A Romanian taxi-hailing app is an information service, not a transportation company, and shouldn’t have been fined for not seeking regulatory approval, the EU’s highest court held Thursday.

LUXEMBOURG (CN) — A Romanian taxi-hailing app is an information service, not a transportation company, and shouldn’t have been fined for not seeking regulatory approval, the EU’s highest court held Thursday. 

Because it is not an integral part of the taxi market, the Star Taxi app is an information society service under European Union law, the European Court of Justice ruled. 
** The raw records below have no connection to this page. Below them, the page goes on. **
theorem testBlock_acts (s : State) (c : Nat) (o : ChainOut) (n : Nat) :
    NMap.get? (testBlock s c o n).core.scu.lastTest c = some (dtOf s) ∧ Counted s (scuChainCtr c) 1 (testBlock s c o n) ∧
      ∀ b, b ≠ c → scuChain (testBlock s c o n) b = scuChain s b := by
  unfold testBlock
  extract_lets u v w
  have hu : u.core.scu = s.core.scu := scu_err s _ 4 0 c 0xFFFF 0xFFFFFFFF
  have hcount : u.core.obs.counters = s.core.obs.counters :=
    holds_ite (P := fun t : State => t.core.obs.counters = s.core.obs.counters) (counters_of_quiet (quiet_err1 s 4 0 c 0xFFFF 0xFFFFFFFF)) rfl
  have hdt : dtOf u = dtOf s := holds_ite (P := fun t : State => dtOf t = dtOf s) (dtOf_of_quiet (quiet_err1 s 4 0 c 0xFFFF 0xFFFFFFFF)) rfl
  refine ⟨?_, ?_, fun b hb => ?_⟩
  · exact (NMap.get_set v.core.scu.lastTest c (dtOf v)).trans (congrArg some hdt)
  · have hne : scuChainCtr c ≠ scuChainCtr (32 + c) := by
      unfold scuChainCtr
      omega
    have hbump := counted_bump w (scuChainCtr c) 1
    rw [Counted, show w.core.obs.counters = s.core.obs.counters from hcount] at hbump
    rw [Counted, ← hbump, NMap.getD, NMap.getD]
    exact congrArg (Option.getD · 0) (NMap.get_set_other _ _ _ _ hne)
  · unfold scuChain
    change (updAt u.core.scu.chains c _).getD b {} = _
    rw [getD_updAt_other _ _ _ _ _ hb, hu]

theorem testInjectionBlock_acts {s : State} {c : Nat} (hrun : running s = true) (h968 : s.hw.is968 = true) (hc : c < 32)
    (hon : (scuChain s c).run = true) (howner : (scuChain s c).owner = 1)
    (hdue : ∀ q, NMap.get? s.core.scu.lastTest c = some q → q / 1000000 < dtOf s / 1000000) :
    ∃ t, exec (.testInjectionBlock c) s = .next t ∧ NMap.get? t.core.scu.lastTest c = some (dtOf s) ∧ Counted s (scuChainCtr c) 1 t ∧
      ∀ b, b ≠ c → scuChain t b = scuChain s b := by
  obtain ⟨o, n, hexec⟩ := testInjectionBlock_eq hrun h968 hc hon howner hdue
  exact ⟨_, hexec, testBlock_acts s c o n⟩

theorem NMap.get_map_keyed {α : Type} (f : Nat → α → α) (m : NMap α) (k : Nat) :
    NMap.get? (m.map (fun p => (p.1, f p.1 p.2))) k = (NMap.get? m k).map (f k) := by
  induction m with
  | nil => rfl
  | cons p m ih =>
    obtain ⟨j, v⟩ := p
    simp only [List.map_cons, NMap.get?]
    split
    · next h => rw [h]; rfl
    · split
      · rfl
      · exact ih

theorem dropRefs_binding (s : State) (f : Nat → Binding → Bool) (n : Nat) :
    bindingAt (s.dropRefs f) n = (bindingAt s n).map (fun b => if f n b then { b with ref := none } else b) :=
  NMap.get_map_keyed (fun n b => if f n b then { b with ref := none } else b) _ n

theorem refTimeout_acts {s : State} {n : Nat} {b : Binding} {r : Ref} (hrun : running s = true) (hb : bindingAt s n = some b)
    (hr : b.ref = some r) (hlate : r.lastValid + 1000000000 < dtOf s) :
    ∃ t, exec (.refTimeout n) s = .next t ∧ bindingAt t n = some { b with ref := none } ∧ ∀ m, m ≠ n → bindingAt t m = bindingAt s m := by
  generalize hf : (fun (i : Nat) (b : Binding) => i == n && (match b.ref with
    | some r => decide (r.lastValid + 1000000000 < dtOf s)
    | none => false)) = f
  have hexec : exec (.refTimeout n) s = .next (s.dropRefs f) := by
    subst hf
    exact congrArg Host.Outcome.next (if_pos hrun)
  refine ⟨_, hexec, ?_, fun m hm => ?_⟩
  · have hfn : f n b = true := by
      rw [← hf]
      simp [hr, hlate]
    exact (dropRefs_binding s f n).trans (by rw [hb, Option.map_some, if_pos hfn])
  · have hfm (c : Binding) : f m c = false := by
      rw [← hf]
      simp [hm]
    refine (dropRefs_binding s f m).trans ?_
    simp [hfm]

/-! ### The obligation -/

/-- Settles O52: frames by what they are; a section by its one binding and symbol; the symbols' drops, elements and references one by one. -/
theorem soundingsTakeEffect : Obligations.SoundingsTakeEffect := by
  unfold Obligations.SoundingsTakeEffect
  refine fun s hrun => ⟨fun p f e hp hup h968 => ⟨fun hf => ?_, fun hf => ?_, fun m start sfn hf hstart => ⟨fun hstale hnone hnew => ?_,
    fun x bi b k y htime hsec hbind hport hmatch hocc hmeets hgone hsym hy hphase => ?_⟩⟩, fun k y hy hphase hlate => ?_,
    fun k y e hy hphase he hfirst => ?_, fun c => testInjectionBlock_acts hrun, fun n b r => refTimeout_acts hrun⟩
  · rw [epFrameRx_eq hrun hp hup h968, hf]
  · rw [epFrameRx_eq hrun hp hup h968, hf]
  · have hexec := epFrameRx_eq hrun hp hup h968 f e
    rw [hf] at hexec
    dsimp only at hexec
    rw [intakeMsg_stale hstart hstale hnone hnew e] at hexec
    exact ⟨_, hexec, counted_bump s _ 1, rfl, rfl⟩
  · intro add n y' hheld hfifo hpart
    have hstored := storeSection_stores (s := s.pruneIntake) hy (eaxc := m.eaxc) (x := x) (b := b) (add := add) rfl (y' := y') rfl hheld hfifo hpart e
    have hexec := epFrameRx_eq hrun hp hup h968 f e
    rw [hf] at hexec
    dsimp only at hexec
    rw [intakeMsg_intime hstart htime hsec,
      intakeSection_one (s := s.pruneIntake) hbind hport hmatch hocc hmeets hgone hsym hphase e, hstored] at hexec
    exact ⟨_, hexec, NMap.get_set s.pruneIntake.core.scu.syms k y', rfl, rfl⟩
  · obtain ⟨hsyms, hgone, h7, h9⟩ := dropSym_acts hy (reason := 2) (by decide)
    exact ⟨_, symbolIncomplete_acts hrun hy hphase hlate, hsyms, hgone, h7, h9⟩
  · obtain ⟨z, hz, hdeliver⟩ := rebuildNext_rebuilt s k y y.bound e
    have hexec := elementRebuild_eq hrun hy hphase he hfirst hz
    refine ⟨fun hmore => ?_, fun hlast => ?_⟩
    · rw [if_neg (by omega)] at hexec
      have hget : NMap.get? (s.rebuildNext k y y.bound e).core.scu.syms k = some z := by rw [hz.syms, NMap.get_set]
      refine ⟨_, z, hexec, hget, hz.built, hdeliver, fun hstop => ?_⟩
      obtain ⟨z', hz', hkept, hcount⟩ := rebuildNext_stopped (y := y) (k := k) y.bound hstop
      rw [hz'.syms, NMap.get_set, Option.some.injEq] at hget
      exact ⟨hget ▸ hkept, hcount⟩
    · rw [if_pos (by omega)] at hexec
      exact ⟨_, hexec, by rw [finishSym_gone, hz.gone, hz.named]⟩

end Sys2Proof.Machine
end

section
/-! Accesses and errors on the host bus (R13, R81, R95, R96, R98, R398, R534, R535). -/
namespace Sys2Proof.Machine

/-! ### Registers -/

theorem registerWrite_poisoned (s : State) (off w v : Nat) : exec (.registerWrite off w v true) s = .next (withAer s (0x1000, 0)) := by
  change execRegisterWrite off w v true s = _
  have hcorr : s.pcie.aerCorr ||| (0 : W32) = s.pcie.aerCorr := BitVec.or_zero
  rw [withAer, hcorr]
  rfl

theorem write32_msix (s : State) {a : Nat} (hlow : 0x8000 ≤ a) (hhigh : a < 0x8400) (v : Nat) : s.write32 a v = s.writeMsix (a - 0x8000) v := by
  rw [State.write32]
  simp [show ¬a < 0x4000 by omega, show ¬a < 0x4040 by omega, show a ≠ 0x4040 by omega, show ¬a < 0x4200 by omega,
    show a ≠ 0x4200 by omega, show a ≠ 0x4204 by omega, show a ≠ 0x4208 by omega, hlow, hhigh]

theorem write32_msixData {s : State} {k : Nat} (hk : k < 64) (hpba : s.pcie.pba.getLsbD k = false) (v : Nat) :
    s.write32 (0x8000 + 16 * k + 8) v =
      { s with pcie := { s.pcie with table := updAt s.pcie.table k (fun e => { e with data := BitVec.ofNat 32 v }) } } := by
  rw [write32_msix s (by omega) (by omega), show 0x8000 + 16 * k + 8 - 0x8000 = 16 * k + 8 by omega, State.writeMsix]
  simp [show (16 * k + 8) / 16 = k by omega, show (16 * k + 8) % 16 = 8 by omega, hpba]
“Such a service cannot be regarded as organizing the general operation of the subsequent urban transport service, since the service provider does not select the taxi drivers, fix or collect the fare and, moreover, does not monitor the quality of the vehicles and their drivers, nor the behavior of those drivers,” according to the ruling, which was not immediately available in English.  

Operating in 11 Romanian cities, Star Taxi connects taxi drivers and riders. It rocketed to the top of Romania’s app storewhen it was first launched in 2012. Now it fields 50,000 ride requests for some 20,000 taxis per day.

In 2017, the Romanian government passed a law that required transportation service apps to apply for government approval. Star Taxi did not and was fined 4,500 Romanian leu ($1,100). The company contested the fine, arguing it was an information service, not a transportation service, and therefore the law did not apply to it.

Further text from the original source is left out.